The screens that are stealing childhood

30/05/2012 22:22
The screens that are stealing childhood

I’m not a Luddite, I utilise a blog for goodness sake. However I’m not three years old either. I can make a choice about when to use tech to fulfil my work or leisure purposes. I didn’t have tech introduced to me as a recreational pastime nor is my adoption and use of it tacitally encouraged by a peer group. As I’ve said before, I do recognise that we live in a world that increasingly requires computer literacy as a basic vehicle for material success, however as I have repeatedly blogged* before, the unregulated introduction of tech to children from an early age is creating a false reality and rather than joining them with their communities is further isolating them from the peers that they (with their parents facilitation) are striving to be like.  The article is interesting, but I was also intrigued by the comments below the actual article. They are definitely worth a look.
*Getting out of the box
Jury is still out, but iPads may put the pen to the sword
Is iPad an educational tool or a lifestyle addiction?
The Interweb: Font of all knowledge.
Selling U crap you just don’t need
iPadding toddlers: When is it too soon?
 Excerpts below -the full article can be read from the link above

Parents need to be vigilant about the effects of constant stimulation, writes Andrew Stevenson

Take a look around you and, in cars, shopping centres and restaurants, chances are you’ll find young children engrossed, not in the world around them, but in their new digital reality.

Australians have smartphones and tablet computers gripped in their sweaty embrace, adopting the new internet-enabled technology as the standard operating platform for their lives, at work, home and play.

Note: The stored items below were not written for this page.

/-! ### Flume instructions (R265 to R269, R304, R335) -/

/-- The program on core n is granted flume f (R269, R335). -/
def flumeGrant (n f : Nat) (s : State) : Bool :=
  flumeOn f s && (rd (FLM_CFG_PROG f) s == 2 || (rd (FLM_CFG_PROG f) s == 1 && levelOf n s != 0))

/-- The inbox that stands for flume f on core n: that of an item in service whose operation f triggers (R304), with the item's serial. -/
def inboxFor (n f : Nat) (s : State) : Option (Nat × Item × Inbox) :=
  match (coreOf n s).item with
  | none => none
  | some q =>
    match item? q s with
    | none => none
    | some i =>
      match i.inbox with
      | some b => if opTflume i.op s = some f then some (q, i, b) else none
      | none => none

/-- Tags of the words core n may take under flume f's number. -/
def sightTags (n f : Nat) (s : State) : List Nat :=
  match inboxFor n f s with
  | some x => x.2.2.tags
  | none => (flume f s).tags.take (flumeVisible f s)

/-- The word at the head of an inbox: its tags, and how many words leave with it; a mark with ECC in place of the rest of the record where it is uncorrectable (R344). -/
def inboxHead (n f : Nat) (b : Inbox) (s : State) : (Word × Nat × Nat) × State :=
  let a := inboxAddr b.slot s + 8 * b.pos
  match b.tags with
  | [] => ((0, 4, 0), s)
  | t :: _ =>
    let e := eccCore a 8 2 n s
    if e.1 then ((BitVec.ofNat 64 (loadLe e.2.mem a 8), t, 1), e.2)
    else ((markWord f true false 1 (throughEnd b.tags), 2, throughEnd b.tags), eccMark f e.2)

/-- Takes the head word under flume f's number: the word and its tags, EMPTY with 0 where there is none. -/
def takeHead (n f : Nat) (s : State) : (Word × Nat) × State :=
  match inboxFor n f s with
  | some (q, i, b) =>
    let r := inboxHead n f b s
    ((r.1.1, r.1.2.1), setItem q { i with inbox := some { b with pos := b.pos + r.1.2.2, tags := b.tags.drop r.1.2.2 } } r.2)
  | none => popWord f s

/-- Looks at the head word without removing it. -/
def lookHead (n f : Nat) (s : State) : (Word × Nat) × State :=
  match inboxFor n f s with
  | some (_, _, b) => let r := inboxHead n f b s; ((r.1.1, r.1.2.1), r.2)
  | none => peekWord f s

/-- Two results, for D and for the register S1 names; where both are one register, either may stay. -/
def Core.setTwo (c : Core) (d s1 : Nat) (x y : Word) : Core :=
  if d = s1 then c.setGr d (if Config.dWins then x else y) else (c.setGr d x).setGr s1 y

/-- A flume instruction on core n: FLUME where the flume is not granted, with its number. -/
def flumeInstr (n f : Nat) (k : Core → State → State) (s : State) : State :=
  exec1 n true (fun c s => if flumeGrant n f s then k c s else takeExc n 9 f s) s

But it is not only adults who are on the iWay to permanent connection. As parents readily testify, many children don’t just use the devices, they are consumed by them.

”These devices have an almost obsessive pull towards them,” says Larry Rosen, professor of psychology at California State University and author of iDisorder: Understanding Our Obsession with Technology and Overcoming its Hold on Us.

”How can you expect the world to compete with something like an iPad3 with a high-definition screen, clear video and lots of interactivity? How can anything compete with that? There’s certainly no toy that can.

”Even old people like me can’t stop themselves from tapping their pocket to make sure their iPhone is there. Imagine a teenager, even a pre-teen, who’s grown up with these devices attached at the hip 24/7 and you end up with what I think is a problem.”

The technology has been absorbed so comprehensively that the jury on the potential impact on young people is not just out, it’s yet to be empanelled.

”The million-dollar question is whether there are risks in the transfer of real time to online time and the answer is that we just don’t know,” says Andrew Campbell, a child and adolescent psychologist.

…..Parents used to worry only about TV use. Now school students’ screen use may begin at home with TV in the morning, continue with interactive whiteboards, laptops and computers in class, smartphones at lunch and on the bus, and continue at home with TV, computer, phone and tablet. Wayne Warburton, a psychologist at Macquarie University, says US studies show that beyond the school gates, teenagers are using screens or listening to music for more than 7½ hours a day. In Australia it is more than five hours and rising.

Authoritative standards on appropriate levels of use are limited. The American Academy of Paediatrics recommends parents discourage TV for children under two and limit screen time for older children to less than two hours a day.

The guidelines, says Professor Rosen, are ”ludicrous” but the need for them and constant communication with young people about technology and how they use it, remains. ”It’s no longer OK to start talking to your kids about technology when they’re in their teens. You have to start talking to them about it as soon as you hand them your iPhone or let them watch television or Skype with grandma,” he says.

He suggests a ratio of screen time to other activities of 1:5 for very young children, 1:1 for pre-teens and 5:1 for teenagers. Parents should have weekly talks with their children from the start, looking for signs of obsession, addiction and lack of attention.

…..”Parents say to me they would love to put some limits on their kids’ media use but that it is so much a part of their identity – playing the same games as their friends, being involved with the same media – that they feel they would be losing friends, losing identity and having problems if they didn’t have access,” he says.